Required action - Please repeat exactly the lines below from the one containing "and in HALTED" down to the one containing "if why = .check", both included, and nothing else.

(Stored data)
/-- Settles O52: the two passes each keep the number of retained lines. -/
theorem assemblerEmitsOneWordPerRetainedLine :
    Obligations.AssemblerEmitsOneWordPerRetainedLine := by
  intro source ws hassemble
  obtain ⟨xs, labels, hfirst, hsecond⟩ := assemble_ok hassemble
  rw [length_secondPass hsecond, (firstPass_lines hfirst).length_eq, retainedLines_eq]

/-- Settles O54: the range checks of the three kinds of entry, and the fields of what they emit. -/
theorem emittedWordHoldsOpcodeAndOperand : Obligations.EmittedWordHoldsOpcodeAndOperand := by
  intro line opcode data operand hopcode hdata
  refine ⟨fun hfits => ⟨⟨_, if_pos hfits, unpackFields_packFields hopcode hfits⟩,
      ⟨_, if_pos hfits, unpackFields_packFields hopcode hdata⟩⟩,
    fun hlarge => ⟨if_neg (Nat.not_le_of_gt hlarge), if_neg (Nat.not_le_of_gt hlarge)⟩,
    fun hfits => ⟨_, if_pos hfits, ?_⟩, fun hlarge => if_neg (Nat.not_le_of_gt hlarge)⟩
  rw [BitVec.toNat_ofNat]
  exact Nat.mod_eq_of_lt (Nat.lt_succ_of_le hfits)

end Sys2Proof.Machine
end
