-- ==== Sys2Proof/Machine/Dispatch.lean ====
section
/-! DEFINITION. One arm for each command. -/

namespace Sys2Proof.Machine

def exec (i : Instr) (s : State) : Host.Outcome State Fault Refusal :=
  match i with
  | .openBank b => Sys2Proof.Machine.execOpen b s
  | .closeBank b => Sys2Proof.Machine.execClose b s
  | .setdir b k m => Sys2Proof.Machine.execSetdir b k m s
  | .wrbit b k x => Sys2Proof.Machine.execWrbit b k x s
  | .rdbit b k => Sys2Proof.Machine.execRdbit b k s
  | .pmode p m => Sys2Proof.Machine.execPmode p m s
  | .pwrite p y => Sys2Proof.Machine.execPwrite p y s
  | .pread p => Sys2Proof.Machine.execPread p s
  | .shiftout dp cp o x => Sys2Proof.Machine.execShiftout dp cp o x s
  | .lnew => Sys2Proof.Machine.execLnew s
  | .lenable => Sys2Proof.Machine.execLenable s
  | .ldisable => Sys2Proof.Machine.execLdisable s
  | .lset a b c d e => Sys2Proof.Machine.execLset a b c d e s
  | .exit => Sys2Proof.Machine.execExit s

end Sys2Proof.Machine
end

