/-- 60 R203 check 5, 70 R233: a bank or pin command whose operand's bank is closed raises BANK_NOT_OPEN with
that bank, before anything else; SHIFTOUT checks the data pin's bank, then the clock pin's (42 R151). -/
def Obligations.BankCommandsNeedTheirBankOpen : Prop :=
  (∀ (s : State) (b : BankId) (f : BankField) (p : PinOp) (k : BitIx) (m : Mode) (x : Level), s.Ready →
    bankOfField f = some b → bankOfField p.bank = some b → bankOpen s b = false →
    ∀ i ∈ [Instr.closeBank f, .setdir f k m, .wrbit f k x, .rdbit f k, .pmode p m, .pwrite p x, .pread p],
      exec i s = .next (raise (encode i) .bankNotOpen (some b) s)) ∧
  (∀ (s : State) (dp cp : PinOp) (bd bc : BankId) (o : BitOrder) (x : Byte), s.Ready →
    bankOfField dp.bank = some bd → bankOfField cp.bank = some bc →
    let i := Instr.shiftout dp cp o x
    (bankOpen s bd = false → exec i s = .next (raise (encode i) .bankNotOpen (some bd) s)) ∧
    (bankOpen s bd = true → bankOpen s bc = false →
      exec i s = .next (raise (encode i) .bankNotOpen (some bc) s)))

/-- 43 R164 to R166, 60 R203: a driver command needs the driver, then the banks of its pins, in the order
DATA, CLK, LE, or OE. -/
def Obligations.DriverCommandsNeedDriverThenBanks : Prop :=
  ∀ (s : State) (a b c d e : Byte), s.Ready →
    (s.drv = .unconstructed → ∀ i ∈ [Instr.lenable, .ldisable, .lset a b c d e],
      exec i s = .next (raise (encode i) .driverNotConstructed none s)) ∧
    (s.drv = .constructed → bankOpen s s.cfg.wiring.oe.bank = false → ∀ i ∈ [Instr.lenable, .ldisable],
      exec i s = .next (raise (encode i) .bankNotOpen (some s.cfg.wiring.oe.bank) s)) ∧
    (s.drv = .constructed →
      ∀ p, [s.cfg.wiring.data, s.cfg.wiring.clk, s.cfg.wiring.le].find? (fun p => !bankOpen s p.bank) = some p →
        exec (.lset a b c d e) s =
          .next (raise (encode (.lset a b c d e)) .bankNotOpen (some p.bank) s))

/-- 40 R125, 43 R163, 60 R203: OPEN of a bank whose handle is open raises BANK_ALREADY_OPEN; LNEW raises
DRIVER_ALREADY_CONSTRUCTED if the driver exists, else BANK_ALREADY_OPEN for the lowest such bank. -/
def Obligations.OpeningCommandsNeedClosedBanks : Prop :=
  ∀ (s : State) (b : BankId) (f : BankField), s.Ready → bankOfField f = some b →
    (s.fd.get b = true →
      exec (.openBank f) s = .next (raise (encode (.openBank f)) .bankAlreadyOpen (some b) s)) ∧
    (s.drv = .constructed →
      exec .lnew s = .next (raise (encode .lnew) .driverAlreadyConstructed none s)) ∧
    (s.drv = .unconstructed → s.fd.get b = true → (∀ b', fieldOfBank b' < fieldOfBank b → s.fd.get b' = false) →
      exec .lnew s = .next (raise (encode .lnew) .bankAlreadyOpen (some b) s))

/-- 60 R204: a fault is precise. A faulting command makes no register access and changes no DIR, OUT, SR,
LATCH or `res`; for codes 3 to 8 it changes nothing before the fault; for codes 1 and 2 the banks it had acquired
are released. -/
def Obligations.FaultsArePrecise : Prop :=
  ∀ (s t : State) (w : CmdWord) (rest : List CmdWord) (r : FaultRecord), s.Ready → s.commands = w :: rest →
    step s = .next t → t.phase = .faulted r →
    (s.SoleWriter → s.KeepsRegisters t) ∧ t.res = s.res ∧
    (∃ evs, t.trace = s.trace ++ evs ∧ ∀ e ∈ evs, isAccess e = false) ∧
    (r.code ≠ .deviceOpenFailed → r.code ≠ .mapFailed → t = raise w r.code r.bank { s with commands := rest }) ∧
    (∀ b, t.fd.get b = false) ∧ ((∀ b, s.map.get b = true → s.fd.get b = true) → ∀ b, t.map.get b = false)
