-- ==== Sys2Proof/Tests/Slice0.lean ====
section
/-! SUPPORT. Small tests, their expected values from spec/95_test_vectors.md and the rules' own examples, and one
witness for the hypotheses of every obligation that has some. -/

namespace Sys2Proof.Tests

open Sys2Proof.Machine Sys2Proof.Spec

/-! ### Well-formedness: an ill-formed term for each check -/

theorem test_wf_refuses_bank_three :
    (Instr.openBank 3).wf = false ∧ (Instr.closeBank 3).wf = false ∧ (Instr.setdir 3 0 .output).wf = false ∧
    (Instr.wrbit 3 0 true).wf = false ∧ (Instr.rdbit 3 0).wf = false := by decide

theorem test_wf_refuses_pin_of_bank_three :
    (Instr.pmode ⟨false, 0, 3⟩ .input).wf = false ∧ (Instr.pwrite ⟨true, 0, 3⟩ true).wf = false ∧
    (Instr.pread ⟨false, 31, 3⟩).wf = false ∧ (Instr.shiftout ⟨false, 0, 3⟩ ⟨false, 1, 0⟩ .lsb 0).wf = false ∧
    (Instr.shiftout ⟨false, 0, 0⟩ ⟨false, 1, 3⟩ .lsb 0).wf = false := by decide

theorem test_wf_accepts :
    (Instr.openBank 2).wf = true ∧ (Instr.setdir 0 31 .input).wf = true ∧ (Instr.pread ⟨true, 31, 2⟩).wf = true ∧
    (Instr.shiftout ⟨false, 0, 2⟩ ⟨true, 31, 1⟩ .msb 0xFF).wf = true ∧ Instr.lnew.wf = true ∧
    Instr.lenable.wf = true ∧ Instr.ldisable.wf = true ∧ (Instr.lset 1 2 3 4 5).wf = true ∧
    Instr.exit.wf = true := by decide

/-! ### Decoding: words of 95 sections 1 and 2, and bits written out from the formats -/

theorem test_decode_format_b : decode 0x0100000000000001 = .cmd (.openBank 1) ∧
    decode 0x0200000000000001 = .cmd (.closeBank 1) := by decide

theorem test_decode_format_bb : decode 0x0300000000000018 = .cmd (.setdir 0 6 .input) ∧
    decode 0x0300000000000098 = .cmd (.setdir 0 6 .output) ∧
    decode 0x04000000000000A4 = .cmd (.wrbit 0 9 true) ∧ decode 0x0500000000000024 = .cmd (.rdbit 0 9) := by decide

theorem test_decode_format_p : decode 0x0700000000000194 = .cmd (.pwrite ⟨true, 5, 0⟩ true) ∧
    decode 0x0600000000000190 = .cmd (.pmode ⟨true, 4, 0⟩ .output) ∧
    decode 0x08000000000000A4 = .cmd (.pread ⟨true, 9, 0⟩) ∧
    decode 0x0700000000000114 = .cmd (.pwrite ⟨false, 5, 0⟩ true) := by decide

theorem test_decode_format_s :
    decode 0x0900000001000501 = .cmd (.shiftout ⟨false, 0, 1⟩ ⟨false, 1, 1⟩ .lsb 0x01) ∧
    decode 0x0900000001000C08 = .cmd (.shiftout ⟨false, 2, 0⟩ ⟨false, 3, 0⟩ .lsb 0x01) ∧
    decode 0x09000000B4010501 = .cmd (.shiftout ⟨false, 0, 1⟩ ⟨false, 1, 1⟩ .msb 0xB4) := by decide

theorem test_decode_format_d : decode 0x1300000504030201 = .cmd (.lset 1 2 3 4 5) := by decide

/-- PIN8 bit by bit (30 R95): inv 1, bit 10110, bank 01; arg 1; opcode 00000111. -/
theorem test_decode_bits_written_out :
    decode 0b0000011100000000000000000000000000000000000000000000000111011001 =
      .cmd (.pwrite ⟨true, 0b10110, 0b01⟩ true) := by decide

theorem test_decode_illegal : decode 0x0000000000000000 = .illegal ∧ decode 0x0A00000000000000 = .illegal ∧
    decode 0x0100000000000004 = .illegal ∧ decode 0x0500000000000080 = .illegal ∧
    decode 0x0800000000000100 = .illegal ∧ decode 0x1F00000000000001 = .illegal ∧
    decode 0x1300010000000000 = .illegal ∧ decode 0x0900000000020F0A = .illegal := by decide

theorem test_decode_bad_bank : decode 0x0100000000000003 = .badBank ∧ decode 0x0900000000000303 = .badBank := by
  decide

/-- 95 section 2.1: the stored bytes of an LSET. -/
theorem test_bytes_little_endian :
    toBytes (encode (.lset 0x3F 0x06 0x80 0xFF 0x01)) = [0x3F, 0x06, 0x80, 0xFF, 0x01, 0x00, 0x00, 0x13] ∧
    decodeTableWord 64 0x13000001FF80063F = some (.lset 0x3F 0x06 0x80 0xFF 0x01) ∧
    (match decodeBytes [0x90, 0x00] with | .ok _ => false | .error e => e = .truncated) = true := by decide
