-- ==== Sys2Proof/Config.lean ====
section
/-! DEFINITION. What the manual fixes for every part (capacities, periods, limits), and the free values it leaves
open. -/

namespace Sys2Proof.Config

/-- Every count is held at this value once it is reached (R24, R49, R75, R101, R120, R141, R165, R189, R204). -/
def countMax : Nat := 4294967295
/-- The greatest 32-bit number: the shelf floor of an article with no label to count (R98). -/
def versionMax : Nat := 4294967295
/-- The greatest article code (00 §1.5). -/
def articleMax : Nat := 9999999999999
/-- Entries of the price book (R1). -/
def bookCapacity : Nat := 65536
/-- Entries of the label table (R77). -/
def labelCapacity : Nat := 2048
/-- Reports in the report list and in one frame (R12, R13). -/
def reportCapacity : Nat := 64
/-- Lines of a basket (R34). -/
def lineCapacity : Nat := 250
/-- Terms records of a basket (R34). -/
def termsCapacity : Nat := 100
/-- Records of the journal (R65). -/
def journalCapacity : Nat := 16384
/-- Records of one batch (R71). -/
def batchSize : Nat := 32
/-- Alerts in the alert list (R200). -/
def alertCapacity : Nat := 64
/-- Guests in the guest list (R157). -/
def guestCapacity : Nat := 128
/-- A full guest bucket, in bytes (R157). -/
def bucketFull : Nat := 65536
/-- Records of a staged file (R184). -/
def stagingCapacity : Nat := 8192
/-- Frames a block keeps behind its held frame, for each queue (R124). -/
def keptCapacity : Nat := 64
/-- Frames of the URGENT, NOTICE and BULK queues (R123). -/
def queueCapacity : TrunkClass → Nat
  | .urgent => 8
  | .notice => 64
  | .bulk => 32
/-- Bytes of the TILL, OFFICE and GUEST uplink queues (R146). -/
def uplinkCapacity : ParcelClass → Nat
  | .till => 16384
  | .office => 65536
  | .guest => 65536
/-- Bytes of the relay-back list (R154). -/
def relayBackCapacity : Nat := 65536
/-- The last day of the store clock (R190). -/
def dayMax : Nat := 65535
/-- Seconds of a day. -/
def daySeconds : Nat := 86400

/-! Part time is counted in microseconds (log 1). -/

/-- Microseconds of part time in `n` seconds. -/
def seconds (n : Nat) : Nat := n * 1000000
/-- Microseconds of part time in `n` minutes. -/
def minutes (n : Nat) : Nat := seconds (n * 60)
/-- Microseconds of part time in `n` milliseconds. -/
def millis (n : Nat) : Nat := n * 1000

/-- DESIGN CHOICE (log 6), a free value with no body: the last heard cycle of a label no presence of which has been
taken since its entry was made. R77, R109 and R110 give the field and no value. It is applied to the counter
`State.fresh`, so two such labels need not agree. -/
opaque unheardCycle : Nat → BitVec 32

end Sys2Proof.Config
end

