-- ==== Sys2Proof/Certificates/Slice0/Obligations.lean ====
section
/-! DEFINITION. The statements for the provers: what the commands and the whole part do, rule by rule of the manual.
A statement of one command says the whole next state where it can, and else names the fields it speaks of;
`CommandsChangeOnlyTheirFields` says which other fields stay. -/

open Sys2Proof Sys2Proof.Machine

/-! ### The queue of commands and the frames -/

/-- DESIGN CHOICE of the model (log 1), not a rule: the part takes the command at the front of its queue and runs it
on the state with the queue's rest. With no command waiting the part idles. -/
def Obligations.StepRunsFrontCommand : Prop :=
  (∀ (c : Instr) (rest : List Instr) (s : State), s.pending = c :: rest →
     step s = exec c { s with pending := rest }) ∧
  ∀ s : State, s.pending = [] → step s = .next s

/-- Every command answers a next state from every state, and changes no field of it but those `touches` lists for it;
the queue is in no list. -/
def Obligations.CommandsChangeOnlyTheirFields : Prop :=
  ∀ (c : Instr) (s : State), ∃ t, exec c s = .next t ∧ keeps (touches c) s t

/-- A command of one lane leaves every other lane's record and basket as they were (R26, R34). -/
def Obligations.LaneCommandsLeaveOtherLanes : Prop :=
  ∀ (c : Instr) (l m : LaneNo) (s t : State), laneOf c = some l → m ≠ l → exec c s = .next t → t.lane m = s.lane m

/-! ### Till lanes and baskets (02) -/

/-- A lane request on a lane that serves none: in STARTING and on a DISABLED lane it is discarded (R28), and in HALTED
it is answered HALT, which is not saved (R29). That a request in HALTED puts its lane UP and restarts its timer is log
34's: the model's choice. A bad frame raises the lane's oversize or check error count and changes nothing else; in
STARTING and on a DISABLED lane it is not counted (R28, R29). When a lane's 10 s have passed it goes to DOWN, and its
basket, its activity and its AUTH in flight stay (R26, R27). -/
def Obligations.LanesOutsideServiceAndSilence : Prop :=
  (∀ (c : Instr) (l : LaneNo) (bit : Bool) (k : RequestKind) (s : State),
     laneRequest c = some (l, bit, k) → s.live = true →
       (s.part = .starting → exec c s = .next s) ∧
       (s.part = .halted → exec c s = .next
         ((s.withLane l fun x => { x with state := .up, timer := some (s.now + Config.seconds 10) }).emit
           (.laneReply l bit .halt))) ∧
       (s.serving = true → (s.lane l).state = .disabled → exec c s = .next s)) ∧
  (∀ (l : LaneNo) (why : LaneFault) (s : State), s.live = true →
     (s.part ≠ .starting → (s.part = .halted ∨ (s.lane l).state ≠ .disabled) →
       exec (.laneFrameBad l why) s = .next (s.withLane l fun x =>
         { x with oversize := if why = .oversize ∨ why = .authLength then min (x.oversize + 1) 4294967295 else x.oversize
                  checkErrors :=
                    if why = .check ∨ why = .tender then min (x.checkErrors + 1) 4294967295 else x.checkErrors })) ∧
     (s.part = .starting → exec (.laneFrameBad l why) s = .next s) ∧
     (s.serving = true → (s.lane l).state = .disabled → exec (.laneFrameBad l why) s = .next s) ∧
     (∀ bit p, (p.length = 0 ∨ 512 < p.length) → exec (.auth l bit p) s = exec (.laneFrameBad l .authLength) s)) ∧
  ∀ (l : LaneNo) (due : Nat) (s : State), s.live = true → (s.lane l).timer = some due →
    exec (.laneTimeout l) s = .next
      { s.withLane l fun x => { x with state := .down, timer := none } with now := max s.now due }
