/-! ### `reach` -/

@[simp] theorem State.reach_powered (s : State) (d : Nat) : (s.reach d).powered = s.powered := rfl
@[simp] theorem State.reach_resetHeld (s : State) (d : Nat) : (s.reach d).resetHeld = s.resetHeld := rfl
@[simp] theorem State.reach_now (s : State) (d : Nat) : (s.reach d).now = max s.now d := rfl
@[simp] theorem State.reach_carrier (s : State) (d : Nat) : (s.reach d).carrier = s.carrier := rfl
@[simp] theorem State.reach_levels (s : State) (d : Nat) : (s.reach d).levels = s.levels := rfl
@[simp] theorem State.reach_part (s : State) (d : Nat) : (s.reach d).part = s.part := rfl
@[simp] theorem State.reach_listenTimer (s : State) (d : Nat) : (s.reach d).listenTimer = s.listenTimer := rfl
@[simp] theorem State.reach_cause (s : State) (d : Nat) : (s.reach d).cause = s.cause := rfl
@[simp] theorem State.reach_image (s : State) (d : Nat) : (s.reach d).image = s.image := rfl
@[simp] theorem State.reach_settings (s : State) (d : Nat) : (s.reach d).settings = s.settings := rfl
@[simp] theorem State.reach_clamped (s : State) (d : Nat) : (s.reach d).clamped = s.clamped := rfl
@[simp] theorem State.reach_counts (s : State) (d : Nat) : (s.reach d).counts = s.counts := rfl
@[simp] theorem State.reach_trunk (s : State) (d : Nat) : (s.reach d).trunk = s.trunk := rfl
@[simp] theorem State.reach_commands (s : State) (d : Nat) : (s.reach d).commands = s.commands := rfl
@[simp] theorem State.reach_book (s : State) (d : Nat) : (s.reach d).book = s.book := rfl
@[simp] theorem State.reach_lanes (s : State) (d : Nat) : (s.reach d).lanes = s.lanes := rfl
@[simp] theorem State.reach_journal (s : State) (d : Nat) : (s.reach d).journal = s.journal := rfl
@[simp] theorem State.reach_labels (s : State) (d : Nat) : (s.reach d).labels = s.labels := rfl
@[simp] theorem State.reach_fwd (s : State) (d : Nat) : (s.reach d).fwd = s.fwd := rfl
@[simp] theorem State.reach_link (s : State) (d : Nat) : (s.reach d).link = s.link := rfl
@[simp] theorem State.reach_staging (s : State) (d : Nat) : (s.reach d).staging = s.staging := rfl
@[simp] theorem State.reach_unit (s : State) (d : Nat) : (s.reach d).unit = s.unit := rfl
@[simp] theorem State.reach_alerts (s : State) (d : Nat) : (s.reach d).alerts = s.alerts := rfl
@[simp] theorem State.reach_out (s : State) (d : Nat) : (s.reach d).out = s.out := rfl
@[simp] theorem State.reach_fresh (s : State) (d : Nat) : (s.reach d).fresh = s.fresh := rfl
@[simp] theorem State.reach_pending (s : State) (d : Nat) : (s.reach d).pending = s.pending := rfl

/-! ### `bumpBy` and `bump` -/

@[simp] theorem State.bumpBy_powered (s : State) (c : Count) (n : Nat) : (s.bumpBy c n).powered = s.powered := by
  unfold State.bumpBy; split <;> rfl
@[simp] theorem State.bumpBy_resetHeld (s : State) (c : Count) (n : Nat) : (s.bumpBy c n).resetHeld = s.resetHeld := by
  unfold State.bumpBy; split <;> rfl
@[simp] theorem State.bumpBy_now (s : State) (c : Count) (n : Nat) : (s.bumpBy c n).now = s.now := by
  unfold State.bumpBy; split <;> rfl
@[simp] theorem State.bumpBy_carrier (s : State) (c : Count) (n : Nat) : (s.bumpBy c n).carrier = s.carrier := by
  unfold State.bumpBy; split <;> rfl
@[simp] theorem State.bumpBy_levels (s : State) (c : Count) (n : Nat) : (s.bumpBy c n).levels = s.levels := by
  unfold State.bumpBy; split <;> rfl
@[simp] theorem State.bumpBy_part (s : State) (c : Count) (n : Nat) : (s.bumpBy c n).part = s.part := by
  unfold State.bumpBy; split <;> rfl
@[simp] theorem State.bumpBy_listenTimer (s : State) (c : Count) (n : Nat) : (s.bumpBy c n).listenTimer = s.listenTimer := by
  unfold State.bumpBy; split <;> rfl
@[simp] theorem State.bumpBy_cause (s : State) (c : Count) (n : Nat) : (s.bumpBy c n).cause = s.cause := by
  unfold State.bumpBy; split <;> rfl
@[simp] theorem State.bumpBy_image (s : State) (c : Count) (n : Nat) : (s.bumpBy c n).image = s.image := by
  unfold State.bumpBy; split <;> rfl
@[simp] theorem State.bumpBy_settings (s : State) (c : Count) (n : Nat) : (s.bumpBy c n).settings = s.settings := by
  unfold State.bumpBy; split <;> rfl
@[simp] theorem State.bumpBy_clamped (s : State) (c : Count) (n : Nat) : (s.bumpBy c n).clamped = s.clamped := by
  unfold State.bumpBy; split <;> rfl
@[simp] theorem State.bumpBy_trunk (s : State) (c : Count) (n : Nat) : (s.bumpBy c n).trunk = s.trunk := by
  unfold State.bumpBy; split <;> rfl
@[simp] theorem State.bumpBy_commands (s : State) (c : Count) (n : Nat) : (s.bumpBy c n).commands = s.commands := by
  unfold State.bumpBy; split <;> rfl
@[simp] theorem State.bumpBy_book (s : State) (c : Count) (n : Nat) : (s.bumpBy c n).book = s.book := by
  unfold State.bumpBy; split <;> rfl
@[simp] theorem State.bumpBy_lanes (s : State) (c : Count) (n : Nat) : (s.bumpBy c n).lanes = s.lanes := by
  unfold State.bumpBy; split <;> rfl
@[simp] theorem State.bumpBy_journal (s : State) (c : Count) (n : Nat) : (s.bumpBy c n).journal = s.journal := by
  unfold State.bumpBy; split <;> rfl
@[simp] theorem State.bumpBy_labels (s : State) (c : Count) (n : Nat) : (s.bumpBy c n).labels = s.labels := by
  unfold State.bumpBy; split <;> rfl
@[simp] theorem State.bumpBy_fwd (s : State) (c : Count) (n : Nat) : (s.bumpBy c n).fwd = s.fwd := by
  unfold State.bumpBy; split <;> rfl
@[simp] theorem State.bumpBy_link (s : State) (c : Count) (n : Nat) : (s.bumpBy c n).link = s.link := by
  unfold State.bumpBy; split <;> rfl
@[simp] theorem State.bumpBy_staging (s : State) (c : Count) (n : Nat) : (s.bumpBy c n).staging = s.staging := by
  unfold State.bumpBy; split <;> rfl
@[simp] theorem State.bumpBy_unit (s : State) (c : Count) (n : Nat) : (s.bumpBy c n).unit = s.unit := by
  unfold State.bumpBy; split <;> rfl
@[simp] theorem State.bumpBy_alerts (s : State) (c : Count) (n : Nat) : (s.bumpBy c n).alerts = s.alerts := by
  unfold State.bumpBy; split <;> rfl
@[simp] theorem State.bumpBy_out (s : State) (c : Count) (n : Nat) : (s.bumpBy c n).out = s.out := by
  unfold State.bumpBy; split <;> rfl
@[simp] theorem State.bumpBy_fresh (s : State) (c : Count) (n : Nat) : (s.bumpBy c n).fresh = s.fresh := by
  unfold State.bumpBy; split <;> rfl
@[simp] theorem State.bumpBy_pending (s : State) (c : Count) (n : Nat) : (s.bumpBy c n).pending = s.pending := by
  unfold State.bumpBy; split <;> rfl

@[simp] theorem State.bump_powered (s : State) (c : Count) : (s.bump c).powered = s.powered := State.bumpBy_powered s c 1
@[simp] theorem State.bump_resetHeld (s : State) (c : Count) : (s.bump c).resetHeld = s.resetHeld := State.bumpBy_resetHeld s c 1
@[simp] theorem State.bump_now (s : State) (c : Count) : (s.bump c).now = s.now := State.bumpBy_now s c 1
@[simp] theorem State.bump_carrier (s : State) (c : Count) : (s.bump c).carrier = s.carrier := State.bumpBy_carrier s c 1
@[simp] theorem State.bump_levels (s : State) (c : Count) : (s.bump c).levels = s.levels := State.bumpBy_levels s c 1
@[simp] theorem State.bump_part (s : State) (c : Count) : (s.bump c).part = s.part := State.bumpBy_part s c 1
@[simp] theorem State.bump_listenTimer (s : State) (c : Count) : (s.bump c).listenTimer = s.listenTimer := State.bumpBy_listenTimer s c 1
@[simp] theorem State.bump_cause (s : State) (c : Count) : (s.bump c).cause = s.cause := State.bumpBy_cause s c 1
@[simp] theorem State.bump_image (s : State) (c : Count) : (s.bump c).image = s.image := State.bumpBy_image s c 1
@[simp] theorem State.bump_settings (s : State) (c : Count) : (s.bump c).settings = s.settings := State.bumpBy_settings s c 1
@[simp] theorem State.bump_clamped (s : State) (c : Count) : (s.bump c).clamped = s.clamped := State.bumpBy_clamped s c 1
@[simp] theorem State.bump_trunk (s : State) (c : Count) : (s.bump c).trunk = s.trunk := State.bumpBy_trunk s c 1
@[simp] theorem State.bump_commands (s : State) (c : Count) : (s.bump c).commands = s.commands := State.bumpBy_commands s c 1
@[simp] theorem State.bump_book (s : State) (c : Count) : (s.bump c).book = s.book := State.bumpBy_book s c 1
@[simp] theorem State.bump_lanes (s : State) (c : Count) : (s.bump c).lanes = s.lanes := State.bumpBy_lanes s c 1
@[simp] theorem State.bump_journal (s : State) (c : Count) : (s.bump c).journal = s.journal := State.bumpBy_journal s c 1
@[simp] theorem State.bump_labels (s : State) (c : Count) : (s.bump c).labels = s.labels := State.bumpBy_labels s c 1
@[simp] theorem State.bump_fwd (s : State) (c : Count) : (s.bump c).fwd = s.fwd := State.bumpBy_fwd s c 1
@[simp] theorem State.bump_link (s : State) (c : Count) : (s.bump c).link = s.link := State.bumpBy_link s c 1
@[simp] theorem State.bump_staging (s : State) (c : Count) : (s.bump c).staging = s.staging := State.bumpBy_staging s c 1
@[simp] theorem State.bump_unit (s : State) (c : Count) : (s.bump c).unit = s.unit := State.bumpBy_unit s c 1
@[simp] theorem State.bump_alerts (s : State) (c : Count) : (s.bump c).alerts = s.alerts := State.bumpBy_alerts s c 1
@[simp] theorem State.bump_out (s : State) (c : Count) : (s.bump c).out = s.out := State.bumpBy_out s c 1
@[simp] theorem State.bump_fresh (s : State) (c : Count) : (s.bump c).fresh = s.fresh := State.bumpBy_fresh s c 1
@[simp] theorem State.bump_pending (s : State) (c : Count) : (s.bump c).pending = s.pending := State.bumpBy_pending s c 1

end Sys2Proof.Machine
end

Written answer -
/-- A lane request on a lane that serves none: in STARTING and on a DISABLED lane it is discarded (R28), and in HALTED
it is answered HALT, which is not saved (R29). That a request in HALTED puts its lane UP and restarts its timer is log
34's: the model's choice. A bad frame raises the lane's oversize or check error count and changes nothing else; in
STARTING and on a DISABLED lane it is not counted (R28, R29). When a lane's 10 s have passed it goes to DOWN, and its
basket, its activity and its AUTH in flight stay (R26, R27). -/
def Obligations.LanesOutsideServiceAndSilence : Prop :=
  (∀ (c : Instr) (l : LaneNo) (bit : Bool) (k : RequestKind) (s : State),
     laneRequest c = some (l, bit, k) → s.live = true →
       (s.part = .starting → exec c s = .next s) ∧
       (s.part = .halted → exec c s = .next
         ((s.withLane l fun x => { x with state := .up, timer := some (s.now + Config.seconds 10) }).emit
           (.laneReply l bit .halt))) ∧
       (s.serving = true → (s.lane l).state = .disabled → exec c s = .next s)) ∧
  (∀ (l : LaneNo) (why : LaneFault) (s : State), s.live = true →
     (s.part ≠ .starting → (s.part = .halted ∨ (s.lane l).state ≠ .disabled) →
       exec (.laneFrameBad l why) s = .next (s.withLane l fun x =>
         { x with oversize := if why = .oversize ∨ why = .authLength then min (x.oversize + 1) 4294967295 else x.oversize
                  checkErrors :=
                    if why = .check ∨ why = .tender then min (x.checkErrors + 1) 4294967295 else x.checkErrors })) ∧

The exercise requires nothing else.